- [Data in this exercise]:
-- ==== Sys2Proof/Tests/Slice0.lean ====
section
/-! SUPPORT. The model's own tests: one step each, on values taken from the spec (95_test_vectors.md, named beside each
test), and for every statement with hypotheses a witness that meets them. -/

namespace Sys2Proof.Tests

open Sys2Proof Sys2Proof.Machine

set_option maxRecDepth 10000

/-! ### Small states -/

/-- The state an outcome answers, if any. -/
def after (o : Outcome) : Option State :=
  match o with
  | .next s => some s
  | .fault _ => none
  | .refused _ => none

/-- The address a fault names, if any. -/
def faultAt (o : Outcome) : Option Nat :=
  match o with
  | .next _ => none
  | .fault (.unwrittenRead a) => some a
  | .refused _ => none

theorem next_of_after {o : Outcome} (h : (after o).isSome = true) : ∃ t, o = .next t := by
  cases o with
  | next s => exact ⟨s, rfl⟩
  | fault r => cases h
  | refused r => cases h

/-- The word a BUS_RD shows. -/
def see (s : State) (w : WordAddr) : Option Word := (after (exec (.busRd w 0) s)).map fun t => t.rdata

/-- An HCB with an ENCODE of a text pending. -/
def texted (text : List Symbol) : State :=
  { State.reset with
    pend := some (.encode (BitVec.ofNat 16 text.length)), inLen := BitVec.ofNat 32 text.length,
    mem := Memory.cells symInBase text }

/-- "ab" (TE3), "aab" (TE4), "aaaa" (TE2) and "abracadabra" (TE6). -/
def ab : List Symbol := [0x61, 0x62]
def aab : List Symbol := [0x61, 0x61, 0x62]
def aaaa : List Symbol := [0x61, 0x61, 0x61, 0x61]
def abra : List Symbol := [0x61, 0x62, 0x72, 0x61, 0x63, 0x61, 0x64, 0x61, 0x62, 0x72, 0x61]

/-- A tree given by its first records. -/
def treeWith (nodes : List NodeRec) : Tree := tabulate 512 fun h => nodes.getD h NodeRec.zero

/-- The tree of "ab" (TE3): codes a = "0", b = "1". -/
def treeAb : Tree := treeWith [⟨true, 0x61, 1, 0, 0⟩, ⟨true, 0x62, 1, 0, 0⟩, ⟨false, 0, 2, 0, 1⟩]

/-- The tree of "abcd" (TE5): codes a = "00", b = "01", c = "10", d = "11". -/
def treeAbcd : Tree :=
  treeWith [⟨true, 0x61, 1, 0, 0⟩, ⟨true, 0x62, 1, 0, 0⟩, ⟨true, 0x63, 1, 0, 0⟩, ⟨true, 0x64, 1, 0, 0⟩,
    ⟨false, 0, 2, 0, 1⟩, ⟨false, 0, 2, 2, 3⟩, ⟨false, 0, 4, 4, 5⟩]

/-- The tree of "aaaa" (TE2): a root that is a leaf. -/
def treeA : Tree := treeWith [⟨true, 0x61, 4, 0, 0⟩]

/-- READY with a tree, and bytes at the start of BITBUF. -/
def readied (t : Tree) (root : Handle) (bytes : List Byte) : State :=
  { State.reset with ready := true, tree := t, root := root, mem := Memory.cells bitBase bytes }

/-- The state after ENCODE "ab" as TE3 gives it. -/
def readyAb : State :=
  { readied treeAb 2 [0x02, 0x00, 0x00, 0x00] with
    numSyms := 2, nodeCount := 3, origBits := 16, compBits := 2, ratio := 0xC8000,
    freq := tabulate 256 fun i => if i = 0x61 ∨ i = 0x62 then 1 else 0
    codeLen := tabulate 256 fun i => if i = 0x61 ∨ i = 0x62 then 1 else 0
    code := tabulate 256 fun i => if i = 0x62 then 1 else 0 }

/-- An idle HCB with buffer words written at the first and the last word of each buffer. -/
def written : State :=
  { State.reset with
    mem := Memory.cells 0x10000 [1, 2, 3, 4] ++ Memory.cells 0x1FFFC [5, 6, 7, 8]
      ++ Memory.cells 0x20000 [1, 2, 3, 4] ++ Memory.cells 0x2FFFC [5, 6, 7, 8]
      ++ Memory.cells 0x30000 [1, 2, 3, 4] ++ Memory.cells 0x3FFFC [5, 6, 7, 8] }

/-- Busy with an ENCODE of four symbols. -/
def busyEncode : State := { State.reset with pend := some (.encode 4), inLen := 4 }

/-- Busy with a DECODE of two bits. -/
def busyDecode : State := { State.reset with pend := some (.decode 2), inBits := 2 }

/-! ### Well-formed terms (30_encoding.md R82: a read's WDATA is written as 0) -/

theorem test_wellFormed_refuses_read_with_data : (Instr.busRd 0x0001 0x00000005).wellFormed = false := by decide
theorem test_wellFormed_accepts :
    [Instr.nop, .encode, .decode, .busRd 0x0001 0, .busWr 0x4000 0x61616161].all Instr.wellFormed = true := by decide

- [Problem to work on]:
Examine the records and pull out every line where the string "else" occurs.

- [Written answer]:
    freq := tabulate 256 fun i => if i = 0x61 ∨ i = 0x62 then 1 else 0
    codeLen := tabulate 256 fun i => if i = 0x61 ∨ i = 0x62 then 1 else 0
    code := tabulate 256 fun i => if i = 0x62 then 1 else 0 }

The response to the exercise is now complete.